Physical restore never finish

Hi everyone

Here is my configuration of a test cluster for backup/restore/update:

Kubernetes : 1.29.10
Helm chart psmdb-operator : 1.18.0 (1.19.0 impossible to deploy)
Helm Chart psmdb-db : 1.18.0 (1.19.0 impossible to deploy)
Mongod : 6.0.19-16-multi
Operator : 1.18.0
PBM : 2.7.0-multi (2.8.0-multi error with index for restore)

In total 9 pods for 1 replicatset : 1 operator, 3 cfg, 3 rs0, 2 mongos router

So I want to do a complete restore of my mongos dbs.
For that I want to do it from a complete physical backup that is made, existing of 22Gio.

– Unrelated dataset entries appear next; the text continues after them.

-- ==== Sys2Proof/Machine/Outside.lean ====
section
/-! DEFINITION. One step of the execution: what happens outside the block first (60_exceptions.md R225, R232;
70_reset_and_hazards.md R245, R248), the acceptance of a command (30_encoding.md R95, R103), and the block's own
step (92_eei_decisions.md D2). -/

namespace Sys2Proof.Machine

/-- Whether a command is running: `FSM` is neither `IDLE` nor `HALT` (10_state.md R21). -/
def State.running (s : State) : Bool :=
  match s.fsm with
  | .idle => false
  | .halt _ => false
  | _ => true

/-- The buffers the host lends for command `i`: a payload for a write phase, a receive buffer for a read phase
(10_state.md R20, R30). -/
def lentFor (i : Instr) (c : HostCmd) (h : HostSide) : HostSide :=
  match i with
  | .write _ _ => { h with txbuf := c.tx }
  | .read _ _ => { h with rxbuf := c.rx }
  | .wrrd _ _ _ => { h with txbuf := c.tx, rxbuf := c.rx }
  | _ => h

/-- An idle block taking a command: the buffers are lent, and a new trace begins (log 20). A block that is not idle
takes nothing. -/
def receive (i : Instr) (c : HostCmd) (s : State) : State :=
  match s.fsm with
  | .idle => { s with host := lentFor i c s.host, trace := [] }
  | _ => s

/-- A descriptor that selects no command (30_encoding.md R103): fatal when it is accepted, which only an idle block
does (60_exceptions.md R225 `Busy`; log 16). -/
def illegalCommand (s : State) : Answer :=
  match s.fsm with
  | .idle => .next (raiseFatal .illegalCommand { s with trace := [] })
  | _ => .refused .busy

/-- A command offered at the command port (30_encoding.md R91, R95). -/
def offer (c : HostCmd) (s : State) : Answer :=
  match decodeDescriptor c.desc with
  | .ok i => exec i (receive i c s)
  | .error _ => illegalCommand s

/-- What happens while no command runs: an idle block is offered the waiting host's next command, if there is one
(00_scope.md R5; 10_state.md R23). In `HALT` nothing happens: that the host issues nothing after a fatal abort is the
model's choice, which R5 leaves open (log 13). -/
def hostIssues (s : State) : Answer :=
  match s.fsm, s.host.program with
  | .idle, c :: cs => offer c { s with host := { s.host with program := cs } }
  | _, _ => .next s

/-- What follows an access's answer. -/
def andAdvance : Answer → Answer
  | .next s => .next (advance s)
  | .fault f => .fault f
  | .refused r => .refused r

/-- One step of a running command (92_eei_decisions.md D2): its next access, executed, and what follows from it; or a
step without an access. A place without a row of the step table is a fault (log 12). -/
def commandStep (s : State) : Answer :=
  match hasRow s with
  | false => .fault .noTransition
  | true =>
    match access s with
    | some i => andAdvance (exec i s)
    | none => .next (internalStep s)

/-- One step with nothing happening outside. -/
def blockStep (s : State) : Answer :=
  match s.running with
  | true => commandStep s
  | false => hostIssues s

/-- The environment drives the bits it owns in register `r` to those of `v`; the block's bits, and flags that stay until
they are cleared, keep their values (00_scope.md R5; 10_state.md R41; 20_memory.md R71, R82; log 31). -/
def environmentActs (r : Reg) (v : Word) (s : State) : State :=
  { s with per := s.per.set r (readAnswer r (s.per.get r) v) }

/-- Another agent leaves register `r` at `v` (60_exceptions.md R225 `ConcurrentAccess`). Before construction nobody
owns the registers and the register changes (log 15). -/
def foreignAccess (r : Reg) (v : Word) (s : State) : Answer :=
  match s.constructed with
  | true => .refused .concurrentAccess
  | false => .next { s with per := s.per.set r v }

/-- The host writes `TXBUF[i]` (60_exceptions.md R225 `PayloadChanged`). -/
def hostWrites (i : Nat) (b : Byte) (s : State) : Answer :=
  match s.running with
  | true => .refused .payloadChanged
  | false => .next { s with host := { s.host with txbuf := s.host.txbuf.write i b } }

/-- The host reads `RXBUF` (70_reset_and_hazards.md R266; 93_implementation_defined.md U20). -/
def hostReads (s : State) : Answer :=
  match s.running with
  | true => .refused .payloadChanged
  | false => .next s

/-- The step of one outside input; `quiet` lets the block step. -/
def inputStep (x : Input) (s : State) : Answer :=
  match x with
  | .quiet => blockStep s
  | .reset p => .next (resetBlock p s)
  | .environment r v => .next (environmentActs r v s)
  | .offer c => offer c s
  | .foreign r v => foreignAccess r v s
  | .hostWrite i b => hostWrites i b s
  | .hostRead => hostReads s

/-- `s` with `xs` still to happen outside. -/
def withInputs (xs : List Input) (s : State) : State := { s with host := { s.host with inputs := xs } }

/-- One step of the execution. -/
def stepOf (s : State) : Answer :=
  match s.host.inputs with
  | [] => blockStep s
  | x :: xs => inputStep x (withInputs xs s)

/-- `s` with the command of descriptor `d` offered next, the buffers as they are. -/
def offering (d : Descriptor) (s : State) : State :=
  withInputs (.offer { desc := d, tx := s.host.txbuf, rx := s.host.rxbuf } :: s.host.inputs) s

/-- `s` with the micro-operation of record `r` the block's next access, undisturbed; `s` itself if the record is
none. -/
def issuing (r : Record) (s : State) : State :=
  match decodeRecord r with
  | .ok i => withInputs (.quiet :: s.host.inputs) (atAccess i s)
  | .error _ => s

end Sys2Proof.Machine
end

But if I launch a restoration with manifest K8s, it works at the beginning then after it never stops, I left running 24 hours and still the status of the restore in running!

Here is the manifest k8s file that I used:

apiVersion: psmdb.percona.com/v1
kind: PerconaServerMongoDBRestore
metadata:
  name: xxxxx-restaure-physical-full-test-1
spec:
  clusterName: "psmdb-db-test"
  backupSource:
    type: "physical"
    destination: "s3://xxxxx-mongo-backup-physical-test/2025-02-04T05:30:21Z"
    s3:
      credentialsSecret: "pbm-mongodb-xxxxxx-xx"
      region: "fr-par"
      bucket: "xxxxx-mongo-backup-physical-test"
      endpointUrl: "https://s3.fr-par.xxx.xxxx"

And here is what happens after applying the manifest with kubectl:

  1. The restore is in status waiting
  2. The PBM containers of each pod stop
  3. The router mongos stop both
  4. The restore is in status running
  5. The restoration begins …

The kubectl describe my-restore:

Name:         xxxxx-restaure-physical-full-test-1
Namespace:    percona-mongodb-test
Labels:       <none>
Annotations:  <none>
API Version:  psmdb.percona.com/v1
Kind:         PerconaServerMongoDBRestore
Metadata:
  Creation Timestamp:  2025-02-04T16:53:06Z
  Generation:          1
  Resource Version:    41116260131
  UID:                 ed9749e0-6850-4b6f-b757-f81043750ed3
Spec:
  Backup Source:
    Destination:  s3://xxxxx-mongo-backup-physical-test/2025-02-04T05:30:21Z
    s3:
      Bucket:              xxxxx-mongo-backup-physical-test
      Credentials Secret:  pbm-mongodb-xxxxxx-xx
      Endpoint URL:        https://s3.fr-par.xxx.xxxx
      Region:              fr-par
    Type:                  physical
  Cluster Name:            psmdb-db-xxxxx
Status:
  Pbm Name:  2025-02-04T17:08:15.142876273Z
  State:     running
Events:      <none>

And now the log of psmdb-operator :

2025-02-05T09:31:11.911Z	DEBUG	PBM restore status	{"controller": "psmdbrestore-controller", "object": {"name":"xxxxx-restaure-physical-full-test-1","namespace":"percona-mongodb-test"}, "namespace": "percona-mongodb-test", "name": "xxxxx-restaure-physical-full-test-1", "reconcileID": "b9491d27-98f2-4fdc-a57d-4e1bcc98c0d7", "status": {"type":"physical","opid":"","name":"2025-02-04T17:08:15.142876273Z","replsets":[{"name":"cfg","start_ts":0,"status":"done","last_transition_ts":1738689045,"first_write_ts":{"T":0,"I":0},"last_write_ts":{"T":0,"I":0},"node":"","conditions":null},{"name":"rs0","start_ts":0,"status":"down","last_transition_ts":1738688969,"first_write_ts":{"T":0,"I":0},"last_write_ts":{"T":0,"I":0},"node":"","conditions":null}],"compression":"","store":{"type":""},"size":0,"mongodb_version":"","fcv":"","start_ts":0,"last_transition_ts":1738688924,"first_write_ts":{"T":0,"I":0},"last_write_ts":{"T":0,"I":0},"hb":{"T":0,"I":0},"status":"running","conditions":null,"n":null,"pbm_version":"","balancer":""}}

Can you help me understand what the problem is please and see how I can stop the physical restoration properly to return to a nominal operating state of the cluster?

Thank you

Hi @fabien.hannecart,

More than 24 hours for 22GB doesn’t sound normal to me. What’s the status of your pods? If you exec into one of the mongod containers and run ps faux, do you see mongod and pbm-agent processes? Also, there’s a /tmp/pbm-agent.log in mongod containers during physical restore, that might include helpful information to debug.

1 Like